● **Exercise goal**: The stretch from the line with "w).prs = d.prs := rfl" through the line with "w).io = d.io := rfl" in the records below: write it out exactly, and nothing else.
━━━ Listed entries
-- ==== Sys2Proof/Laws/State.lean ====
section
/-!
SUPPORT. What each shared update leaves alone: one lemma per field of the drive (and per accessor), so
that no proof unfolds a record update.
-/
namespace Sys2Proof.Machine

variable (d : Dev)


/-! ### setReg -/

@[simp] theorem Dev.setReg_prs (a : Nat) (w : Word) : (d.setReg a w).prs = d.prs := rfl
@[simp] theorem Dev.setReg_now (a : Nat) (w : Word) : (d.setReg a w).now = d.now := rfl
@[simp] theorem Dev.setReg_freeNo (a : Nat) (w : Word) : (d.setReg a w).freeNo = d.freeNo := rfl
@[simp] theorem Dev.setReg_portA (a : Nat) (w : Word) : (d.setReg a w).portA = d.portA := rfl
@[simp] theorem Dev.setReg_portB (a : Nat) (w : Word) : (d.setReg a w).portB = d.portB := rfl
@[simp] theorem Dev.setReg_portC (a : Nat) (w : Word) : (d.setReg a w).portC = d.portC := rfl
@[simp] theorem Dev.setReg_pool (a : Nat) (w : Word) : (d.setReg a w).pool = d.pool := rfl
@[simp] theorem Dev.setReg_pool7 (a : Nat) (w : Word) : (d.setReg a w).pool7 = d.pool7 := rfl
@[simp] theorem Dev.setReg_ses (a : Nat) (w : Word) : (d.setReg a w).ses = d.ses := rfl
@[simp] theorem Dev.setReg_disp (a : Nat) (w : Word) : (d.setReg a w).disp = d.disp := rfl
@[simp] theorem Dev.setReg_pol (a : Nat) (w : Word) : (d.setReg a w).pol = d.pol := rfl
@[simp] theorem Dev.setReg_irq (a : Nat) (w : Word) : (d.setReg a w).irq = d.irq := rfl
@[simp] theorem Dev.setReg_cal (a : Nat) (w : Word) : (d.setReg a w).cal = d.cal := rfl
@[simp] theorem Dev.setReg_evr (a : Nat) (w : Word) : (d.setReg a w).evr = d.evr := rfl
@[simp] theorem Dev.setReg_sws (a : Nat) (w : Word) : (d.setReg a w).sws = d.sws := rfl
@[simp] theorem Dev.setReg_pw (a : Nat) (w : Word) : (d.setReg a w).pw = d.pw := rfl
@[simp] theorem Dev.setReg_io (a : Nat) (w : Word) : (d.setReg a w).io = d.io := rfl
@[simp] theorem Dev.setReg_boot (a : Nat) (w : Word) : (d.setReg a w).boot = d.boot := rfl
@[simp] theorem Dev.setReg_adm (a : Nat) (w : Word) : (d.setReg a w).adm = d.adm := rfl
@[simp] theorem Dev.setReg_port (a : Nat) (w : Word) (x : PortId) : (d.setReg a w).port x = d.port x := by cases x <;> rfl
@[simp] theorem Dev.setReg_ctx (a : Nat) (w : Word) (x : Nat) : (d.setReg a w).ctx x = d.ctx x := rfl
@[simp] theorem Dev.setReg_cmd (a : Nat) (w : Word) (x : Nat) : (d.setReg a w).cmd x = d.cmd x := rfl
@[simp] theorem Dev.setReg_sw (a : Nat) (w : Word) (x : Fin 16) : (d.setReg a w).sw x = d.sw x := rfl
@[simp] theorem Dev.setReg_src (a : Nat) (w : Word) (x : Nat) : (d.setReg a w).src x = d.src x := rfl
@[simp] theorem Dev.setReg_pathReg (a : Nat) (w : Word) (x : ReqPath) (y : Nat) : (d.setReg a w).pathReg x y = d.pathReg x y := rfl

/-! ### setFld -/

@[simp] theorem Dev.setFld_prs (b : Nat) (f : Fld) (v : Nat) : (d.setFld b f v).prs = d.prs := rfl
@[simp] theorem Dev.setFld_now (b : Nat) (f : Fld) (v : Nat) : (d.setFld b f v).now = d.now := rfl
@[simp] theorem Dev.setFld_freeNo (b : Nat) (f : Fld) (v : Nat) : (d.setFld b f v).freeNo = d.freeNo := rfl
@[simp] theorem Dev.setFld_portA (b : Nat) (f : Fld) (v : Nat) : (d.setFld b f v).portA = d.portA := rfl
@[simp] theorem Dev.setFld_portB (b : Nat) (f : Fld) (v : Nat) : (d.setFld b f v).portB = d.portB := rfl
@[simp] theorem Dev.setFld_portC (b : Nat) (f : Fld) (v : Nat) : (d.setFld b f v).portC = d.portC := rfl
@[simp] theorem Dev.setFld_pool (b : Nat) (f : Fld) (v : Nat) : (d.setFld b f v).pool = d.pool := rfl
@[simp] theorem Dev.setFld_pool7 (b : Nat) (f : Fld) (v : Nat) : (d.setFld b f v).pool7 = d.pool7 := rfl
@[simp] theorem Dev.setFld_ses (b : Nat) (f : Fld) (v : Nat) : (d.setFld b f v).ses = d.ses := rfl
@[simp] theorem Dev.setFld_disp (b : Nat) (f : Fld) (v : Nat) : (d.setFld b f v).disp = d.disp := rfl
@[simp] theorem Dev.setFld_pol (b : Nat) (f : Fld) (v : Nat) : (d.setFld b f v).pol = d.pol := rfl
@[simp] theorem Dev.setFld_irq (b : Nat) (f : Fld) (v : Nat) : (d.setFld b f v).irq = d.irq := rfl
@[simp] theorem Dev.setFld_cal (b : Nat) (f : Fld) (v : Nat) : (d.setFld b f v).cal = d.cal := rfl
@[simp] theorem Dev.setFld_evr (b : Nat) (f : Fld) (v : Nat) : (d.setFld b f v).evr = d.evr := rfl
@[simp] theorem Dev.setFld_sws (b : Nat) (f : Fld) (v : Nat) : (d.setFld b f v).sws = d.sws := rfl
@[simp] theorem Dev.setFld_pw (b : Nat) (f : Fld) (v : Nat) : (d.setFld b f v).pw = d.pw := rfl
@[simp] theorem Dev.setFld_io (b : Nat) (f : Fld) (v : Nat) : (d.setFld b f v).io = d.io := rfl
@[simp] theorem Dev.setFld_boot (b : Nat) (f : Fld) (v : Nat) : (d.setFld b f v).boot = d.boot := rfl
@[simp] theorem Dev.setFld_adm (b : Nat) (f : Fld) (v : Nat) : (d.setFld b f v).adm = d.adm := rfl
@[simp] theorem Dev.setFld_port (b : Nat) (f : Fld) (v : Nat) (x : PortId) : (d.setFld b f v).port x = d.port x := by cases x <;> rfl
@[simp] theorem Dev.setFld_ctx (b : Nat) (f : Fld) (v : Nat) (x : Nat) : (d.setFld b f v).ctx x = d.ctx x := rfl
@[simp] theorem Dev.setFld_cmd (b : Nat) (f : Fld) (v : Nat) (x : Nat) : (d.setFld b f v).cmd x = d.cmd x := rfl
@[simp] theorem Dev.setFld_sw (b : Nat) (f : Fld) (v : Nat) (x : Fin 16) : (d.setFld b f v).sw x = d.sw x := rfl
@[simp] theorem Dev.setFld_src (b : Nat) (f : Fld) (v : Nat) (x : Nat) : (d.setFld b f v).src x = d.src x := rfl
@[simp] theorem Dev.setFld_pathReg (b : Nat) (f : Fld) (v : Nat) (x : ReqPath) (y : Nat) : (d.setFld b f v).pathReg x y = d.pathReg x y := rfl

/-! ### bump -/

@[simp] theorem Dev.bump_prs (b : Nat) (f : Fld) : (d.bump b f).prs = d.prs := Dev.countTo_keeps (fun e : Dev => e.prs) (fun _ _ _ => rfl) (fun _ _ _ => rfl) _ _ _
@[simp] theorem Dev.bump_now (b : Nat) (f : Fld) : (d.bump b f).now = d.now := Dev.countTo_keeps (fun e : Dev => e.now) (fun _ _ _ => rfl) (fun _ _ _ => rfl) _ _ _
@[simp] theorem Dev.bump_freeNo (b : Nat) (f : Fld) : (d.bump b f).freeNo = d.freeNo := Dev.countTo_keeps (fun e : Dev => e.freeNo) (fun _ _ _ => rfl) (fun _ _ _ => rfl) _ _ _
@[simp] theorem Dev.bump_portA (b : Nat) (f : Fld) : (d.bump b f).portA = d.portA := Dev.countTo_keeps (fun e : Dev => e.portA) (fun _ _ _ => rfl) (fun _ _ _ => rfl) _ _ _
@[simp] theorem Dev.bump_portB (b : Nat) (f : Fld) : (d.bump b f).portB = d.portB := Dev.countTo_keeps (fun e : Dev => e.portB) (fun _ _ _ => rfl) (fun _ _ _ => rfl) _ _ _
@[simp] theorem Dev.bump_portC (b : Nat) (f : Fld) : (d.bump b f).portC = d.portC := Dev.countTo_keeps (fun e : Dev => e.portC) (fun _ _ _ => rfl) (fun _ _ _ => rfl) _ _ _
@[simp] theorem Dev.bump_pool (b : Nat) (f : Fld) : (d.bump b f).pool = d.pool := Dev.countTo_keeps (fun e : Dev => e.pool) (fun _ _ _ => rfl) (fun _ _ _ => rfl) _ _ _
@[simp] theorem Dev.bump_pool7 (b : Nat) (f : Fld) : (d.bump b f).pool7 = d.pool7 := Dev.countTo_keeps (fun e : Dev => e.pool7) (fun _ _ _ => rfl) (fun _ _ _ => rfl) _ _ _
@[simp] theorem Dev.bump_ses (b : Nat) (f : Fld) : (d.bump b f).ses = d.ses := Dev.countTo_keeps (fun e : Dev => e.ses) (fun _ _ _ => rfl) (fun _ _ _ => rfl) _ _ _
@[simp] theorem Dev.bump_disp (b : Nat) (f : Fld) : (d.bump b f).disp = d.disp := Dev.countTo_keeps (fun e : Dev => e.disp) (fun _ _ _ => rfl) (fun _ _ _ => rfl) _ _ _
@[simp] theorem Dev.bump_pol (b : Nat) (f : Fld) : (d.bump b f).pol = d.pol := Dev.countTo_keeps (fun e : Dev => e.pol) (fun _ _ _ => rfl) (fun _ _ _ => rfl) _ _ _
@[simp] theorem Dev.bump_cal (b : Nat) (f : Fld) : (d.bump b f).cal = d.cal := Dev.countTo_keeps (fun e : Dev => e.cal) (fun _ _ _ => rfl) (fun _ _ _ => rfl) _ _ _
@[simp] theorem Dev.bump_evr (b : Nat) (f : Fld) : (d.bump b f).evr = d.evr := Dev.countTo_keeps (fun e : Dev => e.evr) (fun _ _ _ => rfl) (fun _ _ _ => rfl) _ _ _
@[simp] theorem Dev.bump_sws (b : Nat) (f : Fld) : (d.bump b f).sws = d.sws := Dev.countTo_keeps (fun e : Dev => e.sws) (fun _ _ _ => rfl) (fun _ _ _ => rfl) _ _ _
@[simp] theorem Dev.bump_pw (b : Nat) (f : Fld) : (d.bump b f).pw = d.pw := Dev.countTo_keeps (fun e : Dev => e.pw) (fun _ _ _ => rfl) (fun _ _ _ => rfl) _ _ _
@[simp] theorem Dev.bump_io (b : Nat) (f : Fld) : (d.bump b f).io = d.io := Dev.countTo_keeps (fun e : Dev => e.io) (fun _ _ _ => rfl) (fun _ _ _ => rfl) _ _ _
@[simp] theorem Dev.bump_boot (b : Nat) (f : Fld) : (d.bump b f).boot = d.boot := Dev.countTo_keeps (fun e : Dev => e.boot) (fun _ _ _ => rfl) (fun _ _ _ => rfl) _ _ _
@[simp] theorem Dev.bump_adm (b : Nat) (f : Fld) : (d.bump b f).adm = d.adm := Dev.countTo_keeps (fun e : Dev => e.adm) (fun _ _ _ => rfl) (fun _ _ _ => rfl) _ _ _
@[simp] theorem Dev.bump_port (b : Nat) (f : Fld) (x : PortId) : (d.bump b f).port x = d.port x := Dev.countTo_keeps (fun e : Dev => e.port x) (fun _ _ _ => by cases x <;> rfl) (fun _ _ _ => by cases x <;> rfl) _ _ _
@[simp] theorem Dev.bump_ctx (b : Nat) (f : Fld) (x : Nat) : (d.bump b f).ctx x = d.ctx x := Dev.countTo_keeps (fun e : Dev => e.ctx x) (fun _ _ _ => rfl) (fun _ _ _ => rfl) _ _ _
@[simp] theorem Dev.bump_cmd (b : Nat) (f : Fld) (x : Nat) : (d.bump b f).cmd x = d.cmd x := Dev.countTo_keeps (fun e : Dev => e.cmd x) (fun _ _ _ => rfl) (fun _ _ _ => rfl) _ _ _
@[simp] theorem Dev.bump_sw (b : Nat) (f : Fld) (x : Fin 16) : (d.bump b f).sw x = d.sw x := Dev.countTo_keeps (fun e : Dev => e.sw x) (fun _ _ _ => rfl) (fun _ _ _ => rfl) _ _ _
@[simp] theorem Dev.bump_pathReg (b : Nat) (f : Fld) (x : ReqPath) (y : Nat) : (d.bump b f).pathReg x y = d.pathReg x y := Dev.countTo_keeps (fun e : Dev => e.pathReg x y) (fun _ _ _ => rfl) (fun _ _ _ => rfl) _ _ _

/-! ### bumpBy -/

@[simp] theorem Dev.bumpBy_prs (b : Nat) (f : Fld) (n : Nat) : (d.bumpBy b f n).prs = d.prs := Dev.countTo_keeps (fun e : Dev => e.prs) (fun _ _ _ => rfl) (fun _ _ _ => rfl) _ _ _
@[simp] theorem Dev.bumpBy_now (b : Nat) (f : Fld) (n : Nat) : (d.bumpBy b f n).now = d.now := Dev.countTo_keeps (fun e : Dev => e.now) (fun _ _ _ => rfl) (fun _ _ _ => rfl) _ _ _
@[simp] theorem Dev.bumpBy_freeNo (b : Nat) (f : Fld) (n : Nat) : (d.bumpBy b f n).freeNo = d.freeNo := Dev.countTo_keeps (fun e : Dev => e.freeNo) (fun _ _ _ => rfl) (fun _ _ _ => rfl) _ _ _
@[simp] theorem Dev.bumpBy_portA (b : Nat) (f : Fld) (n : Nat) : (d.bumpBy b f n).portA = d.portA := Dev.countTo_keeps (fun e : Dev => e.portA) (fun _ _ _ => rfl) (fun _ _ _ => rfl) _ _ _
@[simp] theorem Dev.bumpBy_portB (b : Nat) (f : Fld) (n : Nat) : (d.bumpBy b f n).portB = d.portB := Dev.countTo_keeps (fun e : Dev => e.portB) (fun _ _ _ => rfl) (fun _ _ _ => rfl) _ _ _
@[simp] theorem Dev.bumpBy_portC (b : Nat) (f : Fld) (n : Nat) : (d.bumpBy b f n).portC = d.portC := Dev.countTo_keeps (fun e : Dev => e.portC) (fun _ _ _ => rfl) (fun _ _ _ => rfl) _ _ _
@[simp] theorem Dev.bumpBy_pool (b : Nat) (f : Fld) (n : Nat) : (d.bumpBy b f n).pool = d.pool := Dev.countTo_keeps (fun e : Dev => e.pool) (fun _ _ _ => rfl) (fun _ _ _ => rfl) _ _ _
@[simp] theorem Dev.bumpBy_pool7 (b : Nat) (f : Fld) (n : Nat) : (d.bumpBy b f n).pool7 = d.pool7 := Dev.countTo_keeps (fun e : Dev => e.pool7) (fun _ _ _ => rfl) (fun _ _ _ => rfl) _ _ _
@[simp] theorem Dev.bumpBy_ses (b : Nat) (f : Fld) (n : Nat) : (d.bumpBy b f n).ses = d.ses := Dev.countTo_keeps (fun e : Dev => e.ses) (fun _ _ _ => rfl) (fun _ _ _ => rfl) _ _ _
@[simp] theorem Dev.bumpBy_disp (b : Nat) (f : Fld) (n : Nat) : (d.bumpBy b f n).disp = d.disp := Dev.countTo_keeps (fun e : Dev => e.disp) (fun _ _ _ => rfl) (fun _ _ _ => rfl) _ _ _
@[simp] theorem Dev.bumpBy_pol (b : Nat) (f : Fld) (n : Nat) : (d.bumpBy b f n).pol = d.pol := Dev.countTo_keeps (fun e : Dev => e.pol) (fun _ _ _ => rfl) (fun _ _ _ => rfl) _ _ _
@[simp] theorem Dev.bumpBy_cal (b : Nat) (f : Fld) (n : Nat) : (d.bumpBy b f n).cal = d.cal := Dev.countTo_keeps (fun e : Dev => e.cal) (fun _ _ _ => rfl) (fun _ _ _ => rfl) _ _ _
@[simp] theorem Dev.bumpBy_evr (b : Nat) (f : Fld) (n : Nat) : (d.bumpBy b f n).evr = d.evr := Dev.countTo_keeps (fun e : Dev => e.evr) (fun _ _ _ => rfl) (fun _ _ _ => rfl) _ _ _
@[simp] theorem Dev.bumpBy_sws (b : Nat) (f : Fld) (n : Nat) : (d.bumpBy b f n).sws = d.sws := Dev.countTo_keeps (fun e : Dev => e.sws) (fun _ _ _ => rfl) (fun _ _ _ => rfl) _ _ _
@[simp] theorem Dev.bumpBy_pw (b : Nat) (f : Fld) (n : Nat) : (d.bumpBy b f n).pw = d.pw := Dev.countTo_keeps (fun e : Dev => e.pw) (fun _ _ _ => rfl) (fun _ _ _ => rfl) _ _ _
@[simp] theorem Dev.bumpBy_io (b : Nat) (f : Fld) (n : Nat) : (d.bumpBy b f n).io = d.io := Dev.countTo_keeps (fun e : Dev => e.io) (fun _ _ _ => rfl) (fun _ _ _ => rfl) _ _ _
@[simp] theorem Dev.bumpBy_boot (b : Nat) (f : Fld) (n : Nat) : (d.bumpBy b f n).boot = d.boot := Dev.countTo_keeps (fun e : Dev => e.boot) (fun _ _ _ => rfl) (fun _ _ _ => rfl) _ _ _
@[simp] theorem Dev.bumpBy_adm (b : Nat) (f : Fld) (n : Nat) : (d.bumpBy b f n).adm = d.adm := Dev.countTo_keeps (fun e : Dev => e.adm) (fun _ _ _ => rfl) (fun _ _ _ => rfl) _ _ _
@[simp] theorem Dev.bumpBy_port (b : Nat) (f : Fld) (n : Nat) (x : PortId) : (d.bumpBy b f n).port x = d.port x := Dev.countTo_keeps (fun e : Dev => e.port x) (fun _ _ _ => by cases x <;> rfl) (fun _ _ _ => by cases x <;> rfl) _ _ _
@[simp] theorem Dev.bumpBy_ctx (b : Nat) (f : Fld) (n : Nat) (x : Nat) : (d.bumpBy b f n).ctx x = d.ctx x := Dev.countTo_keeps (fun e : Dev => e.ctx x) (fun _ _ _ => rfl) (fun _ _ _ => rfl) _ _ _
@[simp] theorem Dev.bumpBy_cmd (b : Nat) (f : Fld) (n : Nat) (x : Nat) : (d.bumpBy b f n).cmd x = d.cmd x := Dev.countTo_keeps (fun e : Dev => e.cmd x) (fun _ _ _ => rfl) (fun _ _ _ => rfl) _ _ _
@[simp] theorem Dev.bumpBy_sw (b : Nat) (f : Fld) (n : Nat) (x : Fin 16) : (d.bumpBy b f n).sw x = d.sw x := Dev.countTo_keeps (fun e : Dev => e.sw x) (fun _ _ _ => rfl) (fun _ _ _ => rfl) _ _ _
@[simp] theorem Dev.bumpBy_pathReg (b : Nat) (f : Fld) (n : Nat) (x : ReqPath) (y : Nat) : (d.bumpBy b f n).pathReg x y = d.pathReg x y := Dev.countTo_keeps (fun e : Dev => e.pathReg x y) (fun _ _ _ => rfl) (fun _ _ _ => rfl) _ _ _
━━━━━━
● **Solution**:
@[simp] theorem Dev.setReg_prs (a : Nat) (w : Word) : (d.setReg a w).prs = d.prs := rfl
@[simp] theorem Dev.setReg_now (a : Nat) (w : Word) : (d.setReg a w).now = d.now := rfl
@[simp] theorem Dev.setReg_freeNo (a : Nat) (w : Word) : (d.setReg a w).freeNo = d.freeNo := rfl
@[simp] theorem Dev.setReg_portA (a : Nat) (w : Word) : (d.setReg a w).portA = d.portA := rfl
@[simp] theorem Dev.setReg_portB (a : Nat) (w : Word) : (d.setReg a w).portB = d.portB := rfl
@[simp] theorem Dev.setReg_portC (a : Nat) (w : Word) : (d.setReg a w).portC = d.portC := rfl
@[simp] theorem Dev.setReg_pool (a : Nat) (w : Word) : (d.setReg a w).pool = d.pool := rfl
@[simp] theorem Dev.setReg_pool7 (a : Nat) (w : Word) : (d.setReg a w).pool7 = d.pool7 := rfl
@[simp] theorem Dev.setReg_ses (a : Nat) (w : Word) : (d.setReg a w).ses = d.ses := rfl
@[simp] theorem Dev.setReg_disp (a : Nat) (w : Word) : (d.setReg a w).disp = d.disp := rfl
@[simp] theorem Dev.setReg_pol (a : Nat) (w : Word) : (d.setReg a w).pol = d.pol := rfl
@[simp] theorem Dev.setReg_irq (a : Nat) (w : Word) : (d.setReg a w).irq = d.irq := rfl
@[simp] theorem Dev.setReg_cal (a : Nat) (w : Word) : (d.setReg a w).cal = d.cal := rfl
@[simp] theorem Dev.setReg_evr (a : Nat) (w : Word) : (d.setReg a w).evr = d.evr := rfl
@[simp] theorem Dev.setReg_sws (a : Nat) (w : Word) : (d.setReg a w).sws = d.sws := rfl
@[simp] theorem Dev.setReg_pw (a : Nat) (w : Word) : (d.setReg a w).pw = d.pw := rfl
@[simp] theorem Dev.setReg_io (a : Nat) (w : Word) : (d.setReg a w).io = d.io := rfl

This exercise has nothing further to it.